メタワークス会計事務所・メタワークスコンサルティングでは、株式公開を目指す企業様に対し、構想段階から上場後の開示体制整備までを一気通貫で支援しています。本記事では、IPO準備の全体像と当事務所の支援内容、そして近年の制度改正(東証グロース市場の上場維持基準見直し)を踏まえた準備設計の考え方を、わかりやすく整理してご案内します。

監修者・代表のご紹介

当事務所代表の星野宇潮(公認会計士・税理士)は、立教大学在学中に公認会計士試験に合格し、有限責任監査法人トーマツに入所。監査の現場で多数の上場企業・上場準備会社に関与した後、税理士資格を取得し、IPO支援に特化したコンサルティングに従事してきました。これまで株式公開に携わり、現在は一般社団法人 RULEMAKERS DAOの監事、合同会社型DAOの立法プロセスへの関与など、新しい資本市場・組織形態のルールメイキングにも取り組んでいます。

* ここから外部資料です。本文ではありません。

-- ==== Sys2Proof/Certificates/Slice0/Obligations.lean ====
section
/-! DEFINITION. The statements for the provers. Each cites, in its docstring, the rule of spec/ it formalises or the
sentences it derives from; OBLIGATIONS.json lists them. -/

open Sys2Proof Sys2Proof.Machine

/-! ## The machine as a whole -/

/-- The model's step (log 3): the command at the front of the queue acts on the state with the rest of the queue, and an
empty queue leaves the part as it is. -/
def Obligations.StepRunsTheFrontCommand : Prop :=
  (∀ (c : Instr) (rest : List Instr) (s : State), s.pending = c :: rest → step s = exec c { s with pending := rest }) ∧
  (∀ s : State, s.pending = [] → step s = .next s)

/-- Every command completes, whatever the state, and none reaches the queue of the commands that wait (log 1). R192, R199,
R200: while the part is not running, only the resets, the two emergency lines and the clock's second change anything
(log 2), and the encoder lines their own levels (log 21). -/
def Obligations.EveryCommandCompletes : Prop :=
  (∀ (i : Instr) (s : State), ∃ t, exec i s = .next t ∧ t.pending = s.pending) ∧
  (∀ (i : Instr) (s : State), s.phase ≠ .running → (∀ up lost, i ≠ .powerReset up lost) → i ≠ .pinReset →
    i ≠ .resetPinRelease → (∀ ok, i ≠ .startUpEnd ok) → (∀ line, i ≠ .emergencyFallingEdge line) →
    (∀ line, i ≠ .emergencyLineRise line) → i ≠ .siteClockSecond → (∀ st line, i ≠ .encoderEdge st line) →
      exec i s = .next s)

/-- R30, R94, R98, R106, R116, R136, R175, R182, R185, R192, R194, R196 to R200: what reset leaves, and that a POWER reset and the
end of its start-up, the clock backup found lost, give it from itself (log 4). -/
def Obligations.ResetLeavesThePartAtRest : Prop :=
  let s := State.reset
  s.reg = [] ∧ s.plans = [none, none, none, none] ∧
  (∀ st : Stn, (s.stn st).state = .idle ∧ (s.stn st).ctx = none ∧ (s.stn st).pump = ⟨0, 0⟩ ∧ (s.stn st).relCmd = false ∧
    (s.stn st).seat = none ∧ (s.stn st).passed = false ∧ (s.stn st).ovl.count = 0 ∧ (s.stn st).load.win = []) ∧
  (s.winch.state = .idle ∧ s.winch.run = none ∧ s.winch.drum = 0) ∧
  (s.grout.state = .idle ∧ s.grout.pass = none ∧ s.grout.queue = [] ∧ s.grout.pump = ⟨0, 0⟩ ∧
    s.grout.valves.all (fun v => v.state == .closed) = true) ∧
  (s.faults.trip = false ∧ s.faults.emergency.set = false ∧ s.flag .clockLost = true ∧
    Flag.all.filter s.flag = [.clockLost]) ∧
  s.notices.entries.map (fun n => (n.kind, n.origin, n.detail)) = [(.resetDone, .system, 1), (.clockLost, .system, 0)] ∧
  (s.notices.levels =
      [.low, .mid, .mid, .mid, .low, .mid, .low, .low, .high, .high, .high, .low, .low, .mid, .high, .mid] ∧
    s.notices.floor = .low) ∧
  (s.link.rx = .waiting ∧ s.link.queue = [] ∧ s.link.reply = none ∧ s.link.lost = false ∧ s.link.watch = .stopped) ∧
  (s.archive.nextNumber = 1 ∧ s.archive.nextSlot = 1 ∧ s.archive.slots = []) ∧
  (s.site.clockValid = false ∧ s.site.clock = 0 ∧ s.site.tags = [0, 0, 0, 0] ∧ s.site.locked = false) ∧
  s.pending = [] ∧
  ∃ t, exec (.powerReset true true) s = .next t ∧ t.phase = .startUp ∧ exec (.startUpEnd true) t = .next s

/-- The invariants hold right after reset. -/
def Obligations.ResetStateIsSound : Prop :=
  State.reset.registerSound ∧ State.reset.noticesSound ∧ State.reset.archiveSound ∧ State.reset.flagsSound ∧
  State.reset.tripSound ∧ State.reset.pumpsSound ∧ State.reset.sizesSound ∧ State.reset.countsSound

/-- R1, R11: every step keeps the Anchor Register within 48 entries, no id twice. -/
def Obligations.StepKeepsRegisterSound : Prop :=
  ∀ s t : State, s.registerSound → step s = .next t → t.registerSound

/-- R175, R176: every step keeps the pending set within 32 notices, no kind twice from one origin. -/
def Obligations.StepKeepsNoticesSound : Prop :=
  ∀ s t : State, s.noticesSound → step s = .next t → t.noticesSound

/-- R163, R164, R174: every step keeps the slots of the Archive in their canonical form and its two counters in their
ranges: the next record number within 1 to 4294967295 and the next slot within 1 to 1024. -/
def Obligations.StepKeepsArchiveSound : Prop :=
  ∀ s t : State, s.archiveSound → step s = .next t → t.archiveSound

/-- R98 to R104, R106: every step keeps the combined flag of a group set while one of its detailed flags that is not
masked is set, and leaves TRIP as it is judged from the combined flags and the trip mask. -/
def Obligations.StepKeepsFlagsAndTripJudged : Prop :=
  (∀ s t : State, s.flagsSound → step s = .next t → t.flagsSound) ∧
  (∀ s t : State, s.tripSound → step s = .next t → t.tripSound)

/-- R88, R93, R107: every step leaves no pump driven against TRIP, against EMERGENCY, at a disabled station, or outside
running. -/
def Obligations.StepKeepsPumpsForcedOff : Prop :=
  ∀ s t : State, s.pumpsSound → step s = .next t → t.pumpsSound

/-- R23, R111, R128, R131, R151, R159, R178, R185, R198: every step keeps the tables at their sizes and the two queues
within their places; R78, R80, R83 to R85, R94: and every counter in its range, every window within 16 values. -/
def Obligations.StepKeepsSizesAndCounters : Prop :=
  (∀ s t : State, s.sizesSound → step s = .next t → t.sizesSound) ∧
  (∀ s t : State, s.countsSound → step s = .next t → t.countsSound)

/-! ## The link -/

/-- R186, R193: the frame of a well-formed request has the kind of its catalogue row, a BODY the length check accepts and LEN
can carry, and reads back as that request, every field at every value it can travel with. -/
def Obligations.RequestFrameReadsBack : Prop :=
  ∀ i : Instr, i.wf = true → i.isRequest = true →
    requestOf (frameOf i) = i ∧ (frameOf i).body.length ≤ 240 ∧
    (∃ r, rowOf (frameOf i).kind = some r ∧ lengthOk r.length (frameOf i).body = true) ∧
    (frameOf i).kind = (match i with
      | .identify .. => 0x01 | .reset .. => 0x02 | .resumeLink .. => 0x03 | .takeNotice .. => 0x04
      | .getNotices .. => 0x05 | .setNoticeLevel .. => 0x06 | .declare .. => 0x10 | .amend .. => 0x11
      | .void .. => 0x12 | .getAnchor .. => 0x13 | .listAnchors .. => 0x14 | .loadPlan .. => 0x18
      | .getPlan .. => 0x19 | .startTest .. => 0x20 | .holdTest .. => 0x21 | .resumeTest .. => 0x22
      | .abortTest .. => 0x23 | .adjustTest .. => 0x24 | .getStation .. => 0x25 | .setCalibration .. => 0x28
      | .getCalibration .. => 0x29 | .getInputs .. => 0x2A
      | .getOutputs .. => 0x2B | .getScan .. => 0x2C | .setStations .. => 0x2D | .getGuards .. => 0x30
      | .getFaults .. => 0x31 | .clearFault .. => 0x32 | .clearGroup .. => 0x33 | .runSelftest .. => 0x34
      | .clearEmergency .. => 0x35 | .winchRun .. => 0x38 | .winchStop .. => 0x39 | .getWinch .. => 0x3A
      | .assignPort .. => 0x40 | .releasePort .. => 0x41 | .groutRequest .. => 0x42 | .groutCancel .. => 0x43
      | .groutStop .. => 0x44 | .groutPause .. => 0x45 | .groutResume .. => 0x46 | .getGrout .. => 0x47
      | .setPoint .. => 0x48 | .baseline .. => 0x49 | .getPoints .. => 0x4A | .getRows .. => 0x4B
      | .closeAnchor .. => 0x50 | .readArchive .. => 0x51 | .readReadings .. => 0x52 | .markExported .. => 0x53
      | .eraseOldest .. => 0x54 | .getArchive .. => 0x55 | .setLimits .. => 0x58 | .getLimits .. => 0x59
      | .lockLimits .. => 0x5B | .setSettings .. => 0x5C | .getSettings .. => 0x5D | .setTime .. => 0x5E
      | .getTime .. => 0x5F | .setTag .. => 0x60 | .getTags .. => 0x61 | _ => 0)

/-- R183 to R186: the bytes of a frame on the line, received one by one by a waiting receiver, do what the request command
does; so does a good frame of an unknown kind (log 1). -/
def Obligations.LineBytesDeliverTheRequest : Prop :=
  ∀ (i : Instr) (s : State), i.wf = true → (i.isRequest = true ∨ ∃ k t b, i = .unknownKind k t b) →
    s.phase = .running → s.link.rx = .waiting → deliver (frameOf i).lineBytes s = exec i s

/-- R183, R184, R192: BYTE_RECEIVED and RECEIVER_GAP. A stop-bit error or a gap gives up the partial frame; each state of
the receiver keeps the byte or starts afresh; a completed frame is handed on when both CRC bytes agree and is dropped
when they do not; through start-up and in reset nothing is received. The CRC of the nine characters "123456789" is
0x29B1, low byte 0xB1.
(The 20 ms gap is the rig's: log 20.) -/
def Obligations.ReceiverFollowsTheFrame : Prop :=
  (let c := crc [0x31#8, 0x32#8, 0x33#8, 0x34#8, 0x35#8, 0x36#8, 0x37#8, 0x38#8, 0x39#8]
   c = 0x29B1#16 ∧ crcLow c = 0xB1#8 ∧ crcHigh c = 0x29#8) ∧
  ∀ (s : State) (b : Byte),
    (s.phase ≠ .running → ∀ e, exec (.byteReceived b e) s = .next s ∧ exec .receiverGap s = .next s) ∧
    (s.phase = .running →
      exec (.byteReceived b true) s = .next (s.setRx .waiting) ∧
      exec .receiverGap s = .next (s.setRx .waiting) ∧
      (s.link.rx = .waiting →
        exec (.byteReceived b false) s = .next (s.setRx (if b = 0x5A#8 then .length else .waiting))) ∧
      (s.link.rx = .length →
        exec (.byteReceived b false) s =
          .next (s.setRx (if 2 ≤ b.toNat ∧ b.toNat ≤ 242 then .header b none else .waiting))) ∧
      (∀ len, s.link.rx = .header len none →
        exec (.byteReceived b false) s = .next (s.setRx (.header len (some b)))) ∧
      (∀ len kind, s.link.rx = .header len (some kind) →
        exec (.byteReceived b false) s =
          .next (s.setRx (if len.toNat = 2 then .check len kind b [] none else .body len kind b []))) ∧
      (∀ len kind tag data, s.link.rx = .body len kind tag data →
        exec (.byteReceived b false) s =
          .next (s.setRx (if data.length + 3 < len.toNat then .body len kind tag (data ++ [b])
            else .check len kind tag (data ++ [b]) none))) ∧
      (∀ len kind tag data, s.link.rx = .check len kind tag data none →
        exec (.byteReceived b false) s = .next (s.setRx (.check len kind tag data (some b)))) ∧
      (∀ len kind tag data low, s.link.rx = .check len kind tag data (some low) →
        let c := crc (len :: kind :: tag :: data)
        let f : Frame := ⟨kind.toNat, tag.toNat, data⟩
        exec (.byteReceived b false) s =
          .next (if low = crcLow c ∧ b = crcHigh c then (s.setRx .waiting).frameArrives f (takeFrame f)
            else s.setRx .waiting)))

/-- R184, R185, R189, R192: where the frame of a request, or of an unknown kind, goes when it is not taken at once. Through start-up and in reset it is
lost; while a reply is being sent or a frame waits it joins the end of the queue; a third frame sets the overrun latch
and nothing else. A running watch restarts in the two last cases, but not at a frame of an unknown kind. -/
def Obligations.InputQueueHoldsTwoFrames : Prop :=
  (∀ (i : Instr) (s : State), i.isRequest = true →
    let watch := match s.link.watch with | .stopped => Watch.stopped | .running _ => s.watchFromSettings
    (s.phase ≠ .running → exec i s = .next s) ∧
    (s.phase = .running → s.link.queue.length < 2 → (s.link.reply ≠ none ∨ s.link.queue ≠ []) →
      exec i s = .next { s with link := { s.link with queue := s.link.queue ++ [frameOf i], watch := watch } }) ∧
    (s.phase = .running → 2 ≤ s.link.queue.length →
      exec i s = .next { s with link := { s.link with overrun := true, watch := watch } })) ∧
  (∀ (k tag : Nat) (body : List Byte) (s : State), rowOf k = none →
    let i : Instr := .unknownKind k tag body
    (s.phase ≠ .running → exec i s = .next s) ∧
    (s.phase = .running → s.link.queue.length < 2 → (s.link.reply ≠ none ∨ s.link.queue ≠ []) →
      exec i s = .next { s with link := { s.link with queue := s.link.queue ++ [⟨k, tag, body⟩] } }) ∧
    (s.phase = .running → 2 ≤ s.link.queue.length →
      exec i s = .next { s with link := { s.link with overrun := true } }))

「監査法人の視点(何が審査で見られるか)」と「税理士・経営参謀の視点(どう作り込めば事業が伸びるか)」の両面を一人の専門家が併せ持つ点が、当事務所のIPO支援の特徴です。

そもそもIPO(株式公開)とは

IPO(Initial Public Offering=新規株式公開)とは、それまで創業者や一部の株主が保有していた未公開株式を、証券取引所を通じて一般投資家が売買できる状態にすることを指します。日本国内の代表的な上場先は、日本取引所グループ(JPX)傘下の東京証券取引所(東証)です。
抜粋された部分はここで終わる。